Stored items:
>>>

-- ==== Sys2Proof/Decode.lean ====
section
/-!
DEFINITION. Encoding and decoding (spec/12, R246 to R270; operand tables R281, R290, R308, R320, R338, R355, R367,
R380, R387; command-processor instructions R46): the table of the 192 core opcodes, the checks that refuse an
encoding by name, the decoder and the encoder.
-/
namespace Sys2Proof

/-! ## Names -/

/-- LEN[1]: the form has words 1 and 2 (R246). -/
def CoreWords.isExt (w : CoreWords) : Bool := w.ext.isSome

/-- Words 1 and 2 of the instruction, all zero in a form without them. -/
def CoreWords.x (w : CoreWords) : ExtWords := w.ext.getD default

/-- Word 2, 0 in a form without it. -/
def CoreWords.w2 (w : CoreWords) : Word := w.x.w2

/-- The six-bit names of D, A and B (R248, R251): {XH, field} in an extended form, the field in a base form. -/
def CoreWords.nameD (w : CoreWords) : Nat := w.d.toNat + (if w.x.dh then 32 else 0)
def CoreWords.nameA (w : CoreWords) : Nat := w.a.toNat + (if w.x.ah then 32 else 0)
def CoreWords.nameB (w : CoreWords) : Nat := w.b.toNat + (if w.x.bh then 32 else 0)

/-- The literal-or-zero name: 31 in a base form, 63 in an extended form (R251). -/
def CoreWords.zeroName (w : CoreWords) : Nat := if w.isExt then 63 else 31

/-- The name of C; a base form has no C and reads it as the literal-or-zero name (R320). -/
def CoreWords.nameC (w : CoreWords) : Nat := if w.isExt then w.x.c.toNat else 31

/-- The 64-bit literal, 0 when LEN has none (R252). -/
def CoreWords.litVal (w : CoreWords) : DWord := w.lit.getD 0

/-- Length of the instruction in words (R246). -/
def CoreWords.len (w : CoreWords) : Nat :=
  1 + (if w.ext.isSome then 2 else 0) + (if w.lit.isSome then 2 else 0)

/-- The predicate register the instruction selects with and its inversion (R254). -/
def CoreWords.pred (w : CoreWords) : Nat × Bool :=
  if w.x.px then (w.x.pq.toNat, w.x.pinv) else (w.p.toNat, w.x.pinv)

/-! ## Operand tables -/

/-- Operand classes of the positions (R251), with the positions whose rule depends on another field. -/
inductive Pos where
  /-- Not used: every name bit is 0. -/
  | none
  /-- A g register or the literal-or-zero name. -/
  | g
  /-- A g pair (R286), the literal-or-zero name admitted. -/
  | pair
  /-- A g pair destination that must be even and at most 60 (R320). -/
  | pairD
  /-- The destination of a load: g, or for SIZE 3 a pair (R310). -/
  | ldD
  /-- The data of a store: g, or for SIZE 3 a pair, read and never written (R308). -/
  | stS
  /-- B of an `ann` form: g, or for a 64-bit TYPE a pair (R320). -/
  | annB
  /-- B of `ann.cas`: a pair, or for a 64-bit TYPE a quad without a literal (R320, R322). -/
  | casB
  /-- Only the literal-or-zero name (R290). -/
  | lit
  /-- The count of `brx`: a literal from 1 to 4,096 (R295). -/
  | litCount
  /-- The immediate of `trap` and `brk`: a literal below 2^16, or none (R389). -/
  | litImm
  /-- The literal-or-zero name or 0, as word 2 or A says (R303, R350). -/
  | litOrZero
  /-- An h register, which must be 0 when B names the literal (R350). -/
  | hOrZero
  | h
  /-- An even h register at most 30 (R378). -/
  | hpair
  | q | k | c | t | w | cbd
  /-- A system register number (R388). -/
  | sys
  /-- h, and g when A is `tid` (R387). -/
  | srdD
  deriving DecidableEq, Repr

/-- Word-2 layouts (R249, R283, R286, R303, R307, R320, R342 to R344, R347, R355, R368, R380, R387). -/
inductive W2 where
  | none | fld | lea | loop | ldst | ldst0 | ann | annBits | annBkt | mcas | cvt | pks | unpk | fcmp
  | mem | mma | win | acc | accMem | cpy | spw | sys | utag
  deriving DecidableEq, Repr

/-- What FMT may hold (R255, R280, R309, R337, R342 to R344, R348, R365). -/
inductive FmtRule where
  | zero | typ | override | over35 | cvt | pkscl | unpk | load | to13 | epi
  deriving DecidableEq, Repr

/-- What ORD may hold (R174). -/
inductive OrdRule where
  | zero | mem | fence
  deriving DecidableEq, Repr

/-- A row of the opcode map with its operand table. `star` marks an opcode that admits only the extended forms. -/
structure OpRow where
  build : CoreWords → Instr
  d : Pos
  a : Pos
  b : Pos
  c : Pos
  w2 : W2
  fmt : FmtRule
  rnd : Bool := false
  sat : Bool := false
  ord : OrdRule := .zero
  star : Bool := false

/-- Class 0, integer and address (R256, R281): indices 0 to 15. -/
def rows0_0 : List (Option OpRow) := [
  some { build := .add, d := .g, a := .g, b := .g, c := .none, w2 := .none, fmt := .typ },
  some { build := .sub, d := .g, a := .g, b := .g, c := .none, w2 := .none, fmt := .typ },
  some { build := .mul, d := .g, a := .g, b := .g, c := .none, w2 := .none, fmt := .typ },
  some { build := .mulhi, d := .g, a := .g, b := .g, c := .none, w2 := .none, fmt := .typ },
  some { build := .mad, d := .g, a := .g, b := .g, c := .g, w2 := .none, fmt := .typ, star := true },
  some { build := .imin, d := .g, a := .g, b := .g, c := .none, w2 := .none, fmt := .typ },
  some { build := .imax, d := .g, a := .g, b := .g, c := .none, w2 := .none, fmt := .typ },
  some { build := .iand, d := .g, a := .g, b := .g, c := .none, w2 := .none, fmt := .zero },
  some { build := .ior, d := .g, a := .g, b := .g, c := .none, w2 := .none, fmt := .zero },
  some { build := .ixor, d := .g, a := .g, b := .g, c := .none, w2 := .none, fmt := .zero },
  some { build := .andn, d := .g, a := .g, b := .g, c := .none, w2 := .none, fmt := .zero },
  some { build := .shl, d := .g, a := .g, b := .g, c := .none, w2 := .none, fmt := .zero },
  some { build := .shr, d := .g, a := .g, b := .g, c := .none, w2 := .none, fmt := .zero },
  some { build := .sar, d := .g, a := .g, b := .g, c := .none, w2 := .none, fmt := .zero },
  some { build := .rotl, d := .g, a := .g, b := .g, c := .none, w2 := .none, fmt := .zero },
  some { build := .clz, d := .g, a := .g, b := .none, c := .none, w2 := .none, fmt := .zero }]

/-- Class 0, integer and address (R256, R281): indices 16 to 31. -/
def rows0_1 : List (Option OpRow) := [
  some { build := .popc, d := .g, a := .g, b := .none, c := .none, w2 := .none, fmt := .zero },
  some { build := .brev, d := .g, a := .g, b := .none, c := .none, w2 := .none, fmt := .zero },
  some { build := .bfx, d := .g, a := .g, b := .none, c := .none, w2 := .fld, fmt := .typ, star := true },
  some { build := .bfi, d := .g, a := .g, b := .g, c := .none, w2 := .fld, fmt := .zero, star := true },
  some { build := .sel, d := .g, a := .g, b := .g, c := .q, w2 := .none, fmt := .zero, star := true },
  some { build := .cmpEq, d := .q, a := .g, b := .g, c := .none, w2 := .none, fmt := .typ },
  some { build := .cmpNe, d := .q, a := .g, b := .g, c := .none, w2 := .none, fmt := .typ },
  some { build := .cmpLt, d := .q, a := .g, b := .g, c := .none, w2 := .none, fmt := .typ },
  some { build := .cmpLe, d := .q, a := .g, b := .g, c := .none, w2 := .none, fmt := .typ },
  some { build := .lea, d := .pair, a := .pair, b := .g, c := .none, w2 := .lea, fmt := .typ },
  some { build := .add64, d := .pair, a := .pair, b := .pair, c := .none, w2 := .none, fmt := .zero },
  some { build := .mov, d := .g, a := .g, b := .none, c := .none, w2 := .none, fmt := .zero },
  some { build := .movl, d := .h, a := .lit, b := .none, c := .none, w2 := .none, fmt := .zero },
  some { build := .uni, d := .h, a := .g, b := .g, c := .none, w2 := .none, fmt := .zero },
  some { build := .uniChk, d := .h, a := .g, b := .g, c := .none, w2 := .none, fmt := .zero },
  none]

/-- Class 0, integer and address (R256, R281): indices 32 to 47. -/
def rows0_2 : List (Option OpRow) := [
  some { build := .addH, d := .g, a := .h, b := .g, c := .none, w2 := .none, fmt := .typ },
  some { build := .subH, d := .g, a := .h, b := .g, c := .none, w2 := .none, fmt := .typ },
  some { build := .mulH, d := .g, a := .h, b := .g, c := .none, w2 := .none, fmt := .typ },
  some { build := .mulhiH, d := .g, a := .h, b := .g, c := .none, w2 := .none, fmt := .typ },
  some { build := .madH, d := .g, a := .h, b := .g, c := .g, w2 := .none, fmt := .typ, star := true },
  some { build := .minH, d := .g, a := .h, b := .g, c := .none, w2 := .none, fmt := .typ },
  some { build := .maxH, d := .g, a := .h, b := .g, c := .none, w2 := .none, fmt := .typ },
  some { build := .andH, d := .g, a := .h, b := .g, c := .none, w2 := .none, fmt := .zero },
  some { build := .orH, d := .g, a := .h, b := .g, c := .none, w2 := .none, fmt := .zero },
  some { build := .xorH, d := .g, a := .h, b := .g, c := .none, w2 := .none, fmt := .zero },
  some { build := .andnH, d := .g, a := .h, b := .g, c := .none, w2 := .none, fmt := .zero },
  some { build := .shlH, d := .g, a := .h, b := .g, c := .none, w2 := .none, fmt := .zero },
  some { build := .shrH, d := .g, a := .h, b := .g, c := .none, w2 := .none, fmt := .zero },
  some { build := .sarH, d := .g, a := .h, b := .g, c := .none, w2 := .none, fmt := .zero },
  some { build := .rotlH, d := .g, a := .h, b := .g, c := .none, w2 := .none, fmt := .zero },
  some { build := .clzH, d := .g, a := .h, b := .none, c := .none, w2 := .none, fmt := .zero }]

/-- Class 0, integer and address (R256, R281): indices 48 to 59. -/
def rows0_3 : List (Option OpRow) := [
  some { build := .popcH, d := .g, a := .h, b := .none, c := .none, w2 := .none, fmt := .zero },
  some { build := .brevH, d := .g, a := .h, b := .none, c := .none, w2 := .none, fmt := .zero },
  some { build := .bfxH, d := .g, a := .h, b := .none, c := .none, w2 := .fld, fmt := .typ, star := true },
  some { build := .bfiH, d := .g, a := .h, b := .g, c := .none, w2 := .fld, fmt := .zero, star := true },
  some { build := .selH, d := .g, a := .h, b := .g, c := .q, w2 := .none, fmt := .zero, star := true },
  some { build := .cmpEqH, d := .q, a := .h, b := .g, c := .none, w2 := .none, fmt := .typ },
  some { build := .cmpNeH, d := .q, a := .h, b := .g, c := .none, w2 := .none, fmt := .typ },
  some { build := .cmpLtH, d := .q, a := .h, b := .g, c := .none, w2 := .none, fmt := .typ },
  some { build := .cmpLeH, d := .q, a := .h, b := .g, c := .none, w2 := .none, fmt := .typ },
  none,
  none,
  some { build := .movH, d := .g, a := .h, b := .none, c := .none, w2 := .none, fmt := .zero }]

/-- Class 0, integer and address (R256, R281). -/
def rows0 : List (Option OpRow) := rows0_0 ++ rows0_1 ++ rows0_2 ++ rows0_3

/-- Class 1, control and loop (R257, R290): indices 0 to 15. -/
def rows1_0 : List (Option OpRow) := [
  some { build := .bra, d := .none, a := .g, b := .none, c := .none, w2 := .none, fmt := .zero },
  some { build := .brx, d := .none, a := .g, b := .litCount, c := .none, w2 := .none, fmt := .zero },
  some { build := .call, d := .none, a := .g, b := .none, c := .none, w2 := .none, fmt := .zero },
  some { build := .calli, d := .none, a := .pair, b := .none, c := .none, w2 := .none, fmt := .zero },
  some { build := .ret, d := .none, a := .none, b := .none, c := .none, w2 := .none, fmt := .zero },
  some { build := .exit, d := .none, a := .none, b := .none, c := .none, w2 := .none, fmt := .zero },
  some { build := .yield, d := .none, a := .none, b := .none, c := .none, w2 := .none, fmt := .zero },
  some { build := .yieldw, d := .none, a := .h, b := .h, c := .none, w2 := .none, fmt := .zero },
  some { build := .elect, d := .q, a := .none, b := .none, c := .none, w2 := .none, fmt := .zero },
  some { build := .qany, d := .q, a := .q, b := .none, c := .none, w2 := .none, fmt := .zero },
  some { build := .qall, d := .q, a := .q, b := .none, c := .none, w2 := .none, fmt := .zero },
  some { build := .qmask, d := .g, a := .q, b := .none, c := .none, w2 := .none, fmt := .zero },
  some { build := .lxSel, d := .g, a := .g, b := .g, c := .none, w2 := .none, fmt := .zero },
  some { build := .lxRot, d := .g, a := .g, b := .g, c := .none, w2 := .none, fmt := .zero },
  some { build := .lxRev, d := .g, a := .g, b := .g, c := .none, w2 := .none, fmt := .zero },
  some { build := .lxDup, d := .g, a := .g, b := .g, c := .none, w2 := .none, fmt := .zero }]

<<<

• EXERCISE INSTRUCTIONS: Find the word "when" in the records, and report each line that has it.

• TASK RESPONSE:
/-- The 64-bit literal, 0 when LEN has none (R252). -/
  /-- An h register, which must be 0 when B names the literal (R350). -/
  /-- h, and g when A is `tid` (R387). -/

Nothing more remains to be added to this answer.